ACTIVITY
Could you print the full listing below, keeping each line identical?
****************
-- ==== Sys2Proof/Tests/Slice0.lean ====
section
/-! SUPPORT. The model's own tests: ill-formed operands refused, the spec's words decoded, one step on a small state
with the value the spec's vectors give, and for each statement with hypotheses a state that meets them. -/

namespace Sys2Proof.Tests

set_option Elab.async false

open Sys2Proof Sys2Proof.Machine

/-! ## Well-formedness: each check refuses an ill-formed term -/

theorem test_wf_rb : (Instr.rb 32).wf = true ∧ (Instr.rb 33).wf = false := by decide
theorem test_wf_pb : (Instr.pb 32).wf = true ∧ (Instr.pb 33).wf = false := by decide
theorem test_wf_ranges_first_start : (Instr.buildRanges .d [(1, 5), (32, -1)]).wf = false := by decide
theorem test_wf_ranges_ascend : (Instr.buildRanges .d [(0, 5), (9, 5), (9, 5), (32, -1)]).wf = false := by decide
theorem test_wf_ranges_last_pair : (Instr.buildRanges .d [(0, 5), (32, 5)]).wf = false := by decide
theorem test_wf_ranges_capacity : (Instr.buildRanges .d [(0, 5), (33, -1)]).wf = false := by decide
theorem test_wf_ranges_fixed : (Instr.buildRanges .ll fixedLL).wf = true ∧ (Instr.buildRanges .d fixedD).wf = true := by
  decide
theorem test_wf_ranges_empty : (Instr.buildRanges .d [(0, -1)]).wf = true ∧ (Instr.buildRanges .d [(1, -1)]).wf = false ∧
    (Instr.buildRanges .d [(0, 5)]).wf = false := by decide
theorem test_wf_lengths_too_long : (Instr.buildLengths .cl [16]).wf = false := by decide
theorem test_wf_lengths_too_many : (Instr.buildLengths .cl (List.replicate 20 1)).wf = false := by decide
theorem test_wf_copy_distance :
    (Instr.copy 0 3).wf = false ∧ (Instr.copy 32769 3).wf = false ∧ (Instr.copy 32768 258).wf = true := by decide
theorem test_wf_copy_length : (Instr.copy 1 2).wf = false ∧ (Instr.copy 1 259).wf = false := by decide

/-! ## Decoding: words written out from the spec's encodings (R111 to R120, R123, R124, R126, R127) -/

theorem test_decode_header_fields :
    decodeTableWord 16 0b0001111110001011 = some .gzMagic ∧ decodeTableWord 8 0b00001000 = some .gzCm ∧
    decode (.phase .flg) 0x1A = .ok .gzFlg ∧ decodeTableWord 32 0 = some .gzMtime ∧
    decode (.phase .xfl) 0 = .ok .gzXfl ∧ decode (.phase .os) 0xFF = .ok .gzOs ∧
    decode .flags 0b00000100 = .ok .gzFextra ∧ decode (.phase .fname) 0x61 = .ok .gzFnameByte ∧
    decode (.phase .fcomment) 0x68 = .ok .gzFcommentByte ∧ decode (.phase .fhcrc) 0x1305 = .ok .gzFhcrc ∧
    decode (.phase .trailer) 0x000000047C9CA35A = .ok .gzTrailer := by decide

theorem test_decode_blocks :
    decode (.phase .blkhdr) 0b011 = .ok .blkhdr ∧ decode .header 0b001 = .ok .blkStored ∧
    decode .header 0b011 = .ok .blkFixed ∧ decode .header 0b101 = .ok .blkDynamic ∧
    decode .header 0b111 = .ok .blkReserved ∧ decode (.phase .storedHdr) 0xFFFB0004 = .ok .storedHdr ∧
    decode (.phase .storedData) 0xDE = .ok .storedByte ∧ decode (.phase .dynHdr) 0 = .ok .dynHdr := by decide

theorem test_decode_code_lengths :
    decode .codeLength 0b00000 = .ok (.clLenLit 0) ∧ decode .codeLength 0b01111 = .ok (.clLenLit 15) ∧
    decode .codeLength 0b10000 = .ok .clRepeatPrev ∧ decode .codeLength 0b10001 = .ok .clZeroShort ∧
    decode .codeLength 0b10010 = .ok .clZeroLong ∧ decode .codeLength 0b10011 = .error (.notCodeLength 19) := by decide

theorem test_decode_literals :
    decodeTableWord 9 0b000000000 = some (.lit 0) ∧ decodeTableWord 9 0b001100001 = some (.lit 0x61) ∧
    decodeTableWord 9 0b011111111 = some (.lit 0xFF) ∧ decodeTableWord 9 0b100000000 = some .eob := by decide

theorem test_decode_lengths_a :
    decodeTableWord 9 0b100000001 = some .len257 ∧
    decodeTableWord 9 0b100000010 = some .len258 ∧
    decodeTableWord 9 0b100000011 = some .len259 ∧
    decodeTableWord 9 0b100000100 = some .len260 ∧
    decodeTableWord 9 0b100000101 = some .len261 ∧
    decodeTableWord 9 0b100000110 = some .len262 ∧
    decodeTableWord 9 0b100000111 = some .len263 ∧
    decodeTableWord 9 0b100001000 = some .len264 ∧
    decodeTableWord 9 0b100001001 = some .len265 ∧
    decodeTableWord 9 0b100001010 = some .len266 ∧
    decodeTableWord 9 0b100001011 = some .len267 := by decide

theorem test_decode_lengths_b :
    decodeTableWord 9 0b100001100 = some .len268 ∧
    decodeTableWord 9 0b100001101 = some .len269 ∧
    decodeTableWord 9 0b100001110 = some .len270 ∧
    decodeTableWord 9 0b100001111 = some .len271 ∧
    decodeTableWord 9 0b100010000 = some .len272 ∧
    decodeTableWord 9 0b100010001 = some .len273 ∧
    decodeTableWord 9 0b100010010 = some .len274 ∧
    decodeTableWord 9 0b100010011 = some .len275 ∧
    decodeTableWord 9 0b100010100 = some .len276 ∧
    decodeTableWord 9 0b100010101 = some .len277 ∧
    decodeTableWord 9 0b100010110 = some .len278 := by decide

theorem test_decode_lengths_c :
    decodeTableWord 9 0b100010111 = some .len279 ∧
    decodeTableWord 9 0b100011000 = some .len280 ∧
    decodeTableWord 9 0b100011001 = some .len281 ∧
    decodeTableWord 9 0b100011010 = some .len282 ∧
    decodeTableWord 9 0b100011011 = some .len283 ∧
    decodeTableWord 9 0b100011100 = some .len284 ∧
    decodeTableWord 9 0b100011101 = some .len285 ∧
    decodeTableWord 9 0b100011110 = some .len286 ∧
    decodeTableWord 9 0b100011111 = some .len287 := by decide

theorem test_decode_distances_a :
    decode .distance 0b00000 = .ok .dist0 ∧
    decode .distance 0b00001 = .ok .dist1 ∧
    decode .distance 0b00010 = .ok .dist2 ∧
    decode .distance 0b00011 = .ok .dist3 ∧
    decode .distance 0b00100 = .ok .dist4 ∧
    decode .distance 0b00101 = .ok .dist5 ∧
    decode .distance 0b00110 = .ok .dist6 ∧
    decode .distance 0b00111 = .ok .dist7 ∧
    decode .distance 0b01000 = .ok .dist8 ∧
    decode .distance 0b01001 = .ok .dist9 ∧
    decode .distance 0b01010 = .ok .dist10 := by decide

theorem test_decode_distances_b :
    decode .distance 0b01011 = .ok .dist11 ∧
    decode .distance 0b01100 = .ok .dist12 ∧
    decode .distance 0b01101 = .ok .dist13 ∧
    decode .distance 0b01110 = .ok .dist14 ∧
    decode .distance 0b01111 = .ok .dist15 ∧
    decode .distance 0b10000 = .ok .dist16 ∧
    decode .distance 0b10001 = .ok .dist17 ∧
    decode .distance 0b10010 = .ok .dist18 ∧
    decode .distance 0b10011 = .ok .dist19 ∧
    decode .distance 0b10100 = .ok .dist20 ∧
    decode .distance 0b10101 = .ok .dist21 := by decide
****************
WORKED SOLUTION
-- ==== Sys2Proof/Tests/Slice0.lean ====
section
/-! SUPPORT. The model's own tests: ill-formed operands refused, the spec's words decoded, one step on a small state
with the value the spec's vectors give, and for each statement with hypotheses a state that meets them. -/

namespace Sys2Proof.Tests

set_option Elab.async false

open Sys2Proof Sys2Proof.Machine

/-! ## Well-formedness: each check refuses an ill-formed term -/

theorem test_wf_rb : (Instr.rb 32).wf = true ∧ (Instr.rb 33).wf = false := by decide
theorem test_wf_pb : (Instr.pb 32).wf = true ∧ (Instr.pb 33).wf = false := by decide
theorem test_wf_ranges_first_start : (Instr.buildRanges .d [(1, 5), (32, -1)]).wf = false := by decide
theorem test_wf_ranges_ascend : (Instr.buildRanges .d [(0, 5), (9, 5), (9, 5), (32, -1)]).wf = false := by decide
theorem test_wf_ranges_last_pair : (Instr.buildRanges .d [(0, 5), (32, 5)]).wf = false := by decide
theorem test_wf_ranges_capacity : (Instr.buildRanges .d [(0, 5), (33, -1)]).wf = false := by decide
theorem test_wf_ranges_fixed : (Instr.buildRanges .ll fixedLL).wf = true ∧ (Instr.buildRanges .d fixedD).wf = true := by
  decide
theorem test_wf_ranges_empty : (Instr.buildRanges .d [(0, -1)]).wf = true ∧ (Instr.buildRanges .d [(1, -1)]).wf = false ∧
    (Instr.buildRanges .d [(0, 5)]).wf = false := by decide
theorem test_wf_lengths_too_long : (Instr.buildLengths .cl [16]).wf = false := by decide
theorem test_wf_lengths_too_many : (Instr.buildLengths .cl (List.replicate 20 1)).wf = false := by decide
theorem test_wf_copy_distance :
    (Instr.copy 0 3).wf = false ∧ (Instr.copy 32769 3).wf = false ∧ (Instr.copy 32768 258).wf = true := by decide
theorem test_wf_copy_length : (Instr.copy 1 2).wf = false ∧ (Instr.copy 1 259).wf = false := by decide

/-! ## Decoding: words written out from the spec's encodings (R111 to R120, R123, R124, R126, R127) -/

theorem test_decode_header_fields :
    decodeTableWord 16 0b0001111110001011 = some .gzMagic ∧ decodeTableWord 8 0b00001000 = some .gzCm ∧
    decode (.phase .flg) 0x1A = .ok .gzFlg ∧ decodeTableWord 32 0 = some .gzMtime ∧
    decode (.phase .xfl) 0 = .ok .gzXfl ∧ decode (.phase .os) 0xFF = .ok .gzOs ∧
    decode .flags 0b00000100 = .ok .gzFextra ∧ decode (.phase .fname) 0x61 = .ok .gzFnameByte ∧
    decode (.phase .fcomment) 0x68 = .ok .gzFcommentByte ∧ decode (.phase .fhcrc) 0x1305 = .ok .gzFhcrc ∧
    decode (.phase .trailer) 0x000000047C9CA35A = .ok .gzTrailer := by decide

theorem test_decode_blocks :
    decode (.phase .blkhdr) 0b011 = .ok .blkhdr ∧ decode .header 0b001 = .ok .blkStored ∧
    decode .header 0b011 = .ok .blkFixed ∧ decode .header 0b101 = .ok .blkDynamic ∧
    decode .header 0b111 = .ok .blkReserved ∧ decode (.phase .storedHdr) 0xFFFB0004 = .ok .storedHdr ∧
    decode (.phase .storedData) 0xDE = .ok .storedByte ∧ decode (.phase .dynHdr) 0 = .ok .dynHdr := by decide

theorem test_decode_code_lengths :
    decode .codeLength 0b00000 = .ok (.clLenLit 0) ∧ decode .codeLength 0b01111 = .ok (.clLenLit 15) ∧
    decode .codeLength 0b10000 = .ok .clRepeatPrev ∧ decode .codeLength 0b10001 = .ok .clZeroShort ∧
    decode .codeLength 0b10010 = .ok .clZeroLong ∧ decode .codeLength 0b10011 = .error (.notCodeLength 19) := by decide

theorem test_decode_literals :
    decodeTableWord 9 0b000000000 = some (.lit 0) ∧ decodeTableWord 9 0b001100001 = some (.lit 0x61) ∧
    decodeTableWord 9 0b011111111 = some (.lit 0xFF) ∧ decodeTableWord 9 0b100000000 = some .eob := by decide

theorem test_decode_lengths_a :
    decodeTableWord 9 0b100000001 = some .len257 ∧
    decodeTableWord 9 0b100000010 = some .len258 ∧
    decodeTableWord 9 0b100000011 = some .len259 ∧
    decodeTableWord 9 0b100000100 = some .len260 ∧
    decodeTableWord 9 0b100000101 = some .len261 ∧
    decodeTableWord 9 0b100000110 = some .len262 ∧
    decodeTableWord 9 0b100000111 = some .len263 ∧
    decodeTableWord 9 0b100001000 = some .len264 ∧
    decodeTableWord 9 0b100001001 = some .len265 ∧
    decodeTableWord 9 0b100001010 = some .len266 ∧
    decodeTableWord 9 0b100001011 = some .len267 := by decide

theorem test_decode_lengths_b :
    decodeTableWord 9 0b100001100 = some .len268 ∧
    decodeTableWord 9 0b100001101 = some .len269 ∧
    decodeTableWord 9 0b100001110 = some .len270 ∧
    decodeTableWord 9 0b100001111 = some .len271 ∧
    decodeTableWord 9 0b100010000 = some .len272 ∧
    decodeTableWord 9 0b100010001 = some .len273 ∧
    decodeTableWord 9 0b100010010 = some .len274 ∧
    decodeTableWord 9 0b100010011 = some .len275 ∧
    decodeTableWord 9 0b100010100 = some .len276 ∧
    decodeTableWord 9 0b100010101 = some .len277 ∧
    decodeTableWord 9 0b100010110 = some .len278 := by decide

theorem test_decode_lengths_c :
    decodeTableWord 9 0b100010111 = some .len279 ∧
    decodeTableWord 9 0b100011000 = some .len280 ∧
    decodeTableWord 9 0b100011001 = some .len281 ∧
    decodeTableWord 9 0b100011010 = some .len282 ∧
    decodeTableWord 9 0b100011011 = some .len283 ∧
    decodeTableWord 9 0b100011100 = some .len284 ∧
    decodeTableWord 9 0b100011101 = some .len285 ∧
    decodeTableWord 9 0b100011110 = some .len286 ∧
    decodeTableWord 9 0b100011111 = some .len287 := by decide

theorem test_decode_distances_a :
    decode .distance 0b00000 = .ok .dist0 ∧
    decode .distance 0b00001 = .ok .dist1 ∧
    decode .distance 0b00010 = .ok .dist2 ∧
    decode .distance 0b00011 = .ok .dist3 ∧
    decode .distance 0b00100 = .ok .dist4 ∧
    decode .distance 0b00101 = .ok .dist5 ∧
    decode .distance 0b00110 = .ok .dist6 ∧
    decode .distance 0b00111 = .ok .dist7 ∧
    decode .distance 0b01000 = .ok .dist8 ∧
    decode .distance 0b01001 = .ok .dist9 ∧
    decode .distance 0b01010 = .ok .dist10 := by decide

theorem test_decode_distances_b :
    decode .distance 0b01011 = .ok .dist11 ∧
    decode .distance 0b01100 = .ok .dist12 ∧
    decode .distance 0b01101 = .ok .dist13 ∧
    decode .distance 0b01110 = .ok .dist14 ∧
    decode .distance 0b01111 = .ok .dist15 ∧
    decode .distance 0b10000 = .ok .dist16 ∧
    decode .distance 0b10001 = .ok .dist17 ∧
    decode .distance 0b10010 = .ok .dist18 ∧
    decode .distance 0b10011 = .ok .dist19 ∧
    decode .distance 0b10100 = .ok .dist20 ∧
    decode .distance 0b10101 = .ok .dist21 := by decide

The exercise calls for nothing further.